Рядом кто-то заспорил на быстром незнакомом наречии. Она пыталась переждать, но спор перешел в ссору. Из чувства самосохрания, которое руководило ее поступками помимо воли, она устало выбралась из-под своих одеял и коробок. Три алжирца спорили из-за места со старым французом, пригревшимся около канализационного люка. Старик в вязаном женском берете хитро улыбался и не собирался трогаться с нагретого местечка. Алжирцы орали на него и разбирались между собой. Устав от этого шума, она забралась в свою нору, заткнула уши, начала вспоминать и заснула.
В школе учительница литературы не любит учительницу по математике. Катя обожает поэзию, но математичка ревнует. Она приглашает к себе в гости Катю и ее подругу, и, разливая вкусный индийский чай по прелестным сервизным чашкам, рассказывает о том, что литераторша даже не утруждает себя подготовкой к урокам, а просто создает себе дешевую популярность. Разговор касается будущего, математичка предсказывает Кате столичный инженерный институт. Катя, вернувшись домой, плачет. Ей почему-то плохо, и не хочется идти в школу. Но в ее семье нет слов “не хочется”, — как повторяет иногда мама.

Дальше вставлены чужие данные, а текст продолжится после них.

-- ==== Sys2Proof/Laws/State.lean ====
section
/-!
SUPPORT. What each plain operation leaves of each part of the state, once and for all: field updates, register writes, events, records, links and the
admission of an access.
-/
set_option Elab.async false
set_option linter.unusedSimpArgs false
set_option linter.unusedVariables false
set_option linter.unusedTactic false
set_option linter.unreachableTactic false
namespace Sys2Proof.Machine
open Sys2Proof

/-! ## Registers after an update of another part -/

@[simp] theorem State.rd_upd_staged (s : State) (f : Fld) (x) : ({ s with staged := x } : State).rd f = s.rd f := rfl
@[simp] theorem State.rd_upd_shadow (s : State) (f : Fld) (x) : ({ s with shadow := x } : State).rd f = s.rd f := rfl
@[simp] theorem State.rd_upd_pending (s : State) (f : Fld) (x) : ({ s with pending := x } : State).rd f = s.rd f := rfl
@[simp] theorem State.rd_upd_out (s : State) (f : Fld) (x) : ({ s with out := x } : State).rd f = s.rd f := rfl
@[simp] theorem State.rd_upd_free (s : State) (f : Fld) (x) : ({ s with free := x } : State).rd f = s.rd f := rfl
@[simp] theorem State.rd_upd_accErr (s : State) (f : Fld) (x) : ({ s with accErr := x } : State).rd f = s.rd f := rfl
@[simp] theorem State.rd_upd_readData (s : State) (f : Fld) (x) : ({ s with readData := x } : State).rd f = s.rd f := rfl
@[simp] theorem State.rd_upd_meas (s : State) (f : Fld) (x) : ({ s with meas := x } : State).rd f = s.rd f := rfl
@[simp] theorem State.rd_upd_tb (s : State) (f : Fld) (x) : ({ s with tb := x } : State).rd f = s.rd f := rfl
@[simp] theorem State.rd_upd_crown (s : State) (f : Fld) (x) : ({ s with crown := x } : State).rd f = s.rd f := rfl
@[simp] theorem State.rd_upd_stg (s : State) (f : Fld) (x) : ({ s with stg := x } : State).rd f = s.rd f := rfl
@[simp] theorem State.rd_upd_q91 (s : State) (f : Fld) (x) : ({ s with q91 := x } : State).rd f = s.rd f := rfl
@[simp] theorem State.rd_upd_pwm (s : State) (f : Fld) (x) : ({ s with pwm := x } : State).rd f = s.rd f := rfl
@[simp] theorem State.rd_upd_loop (s : State) (f : Fld) (x) : ({ s with loop := x } : State).rd f = s.rd f := rfl
@[simp] theorem State.rd_upd_track (s : State) (f : Fld) (x) : ({ s with track := x } : State).rd f = s.rd f := rfl
@[simp] theorem State.rd_upd_prot (s : State) (f : Fld) (x) : ({ s with prot := x } : State).rd f = s.rd f := rfl
@[simp] theorem State.rd_upd_host (s : State) (f : Fld) (x) : ({ s with host := x } : State).rd f = s.rd f := rfl
@[simp] theorem State.rd_upd_rk (s : State) (f : Fld) (x) : ({ s with rk := x } : State).rd f = s.rd f := rfl
@[simp] theorem State.rd_upd_scan (s : State) (f : Fld) (x) : ({ s with scan := x } : State).rd f = s.rd f := rfl
@[simp] theorem State.rd_upd_imp (s : State) (f : Fld) (x) : ({ s with imp := x } : State).rd f = s.rd f := rfl
@[simp] theorem State.rd_upd_est (s : State) (f : Fld) (x) : ({ s with est := x } : State).rd f = s.rd f := rfl
@[simp] theorem State.rd_upd_tmx (s : State) (f : Fld) (x) : ({ s with tmx := x } : State).rd f = s.rd f := rfl
@[simp] theorem State.rd_upd_disp (s : State) (f : Fld) (x) : ({ s with disp := x } : State).rd f = s.rd f := rfl
@[simp] theorem State.rd_upd_eng (s : State) (f : Fld) (x) : ({ s with eng := x } : State).rd f = s.rd f := rfl
@[simp] theorem State.rd_upd_ringSt (s : State) (f : Fld) (x) : ({ s with ringSt := x } : State).rd f = s.rd f := rfl
@[simp] theorem State.rd_upd_harv (s : State) (f : Fld) (x) : ({ s with harv := x } : State).rd f = s.rd f := rfl
@[simp] theorem State.rd_upd_bal (s : State) (f : Fld) (x) : ({ s with bal := x } : State).rd f = s.rd f := rfl
@[simp] theorem State.rd_upd_therm (s : State) (f : Fld) (x) : ({ s with therm := x } : State).rd f = s.rd f := rfl
@[simp] theorem State.rd_upd_tele (s : State) (f : Fld) (x) : ({ s with tele := x } : State).rd f = s.rd f := rfl
@[simp] theorem State.rd_upd_nvm (s : State) (f : Fld) (x) : ({ s with nvm := x } : State).rd f = s.rd f := rfl
@[simp] theorem State.rd_upd_time (s : State) (f : Fld) (x) : ({ s with time := x } : State).rd f = s.rd f := rfl
@[simp] theorem State.rd_upd_can (s : State) (f : Fld) (x) : ({ s with can := x } : State).rd f = s.rd f := rfl
@[simp] theorem State.rd_upd_pair (s : State) (f : Fld) (x) : ({ s with pair := x } : State).rd f = s.rd f := rfl
@[simp] theorem State.rd_upd_alm (s : State) (f : Fld) (x) : ({ s with alm := x } : State).rd f = s.rd f := rfl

Проснулась ночью, было совсем тихо. Даже автомобили не ездили по соседней рю Риволи. В этой благословенной тишине, которая спускается на огромный город только глубокой ночью, когда даже проститутки уходят с тротуаров, она начала вспоминать встречу с Робертом.
Она училась на втором курсе. Того самого столичного инженерного вуза, который напророчила ей математичка. Перед ноябрьскими праздниками на доске у деканата вывесили объявление: “Приглашаем на встречу с французскими коммунистами, гостями нашего института. Явка строго обязательна”.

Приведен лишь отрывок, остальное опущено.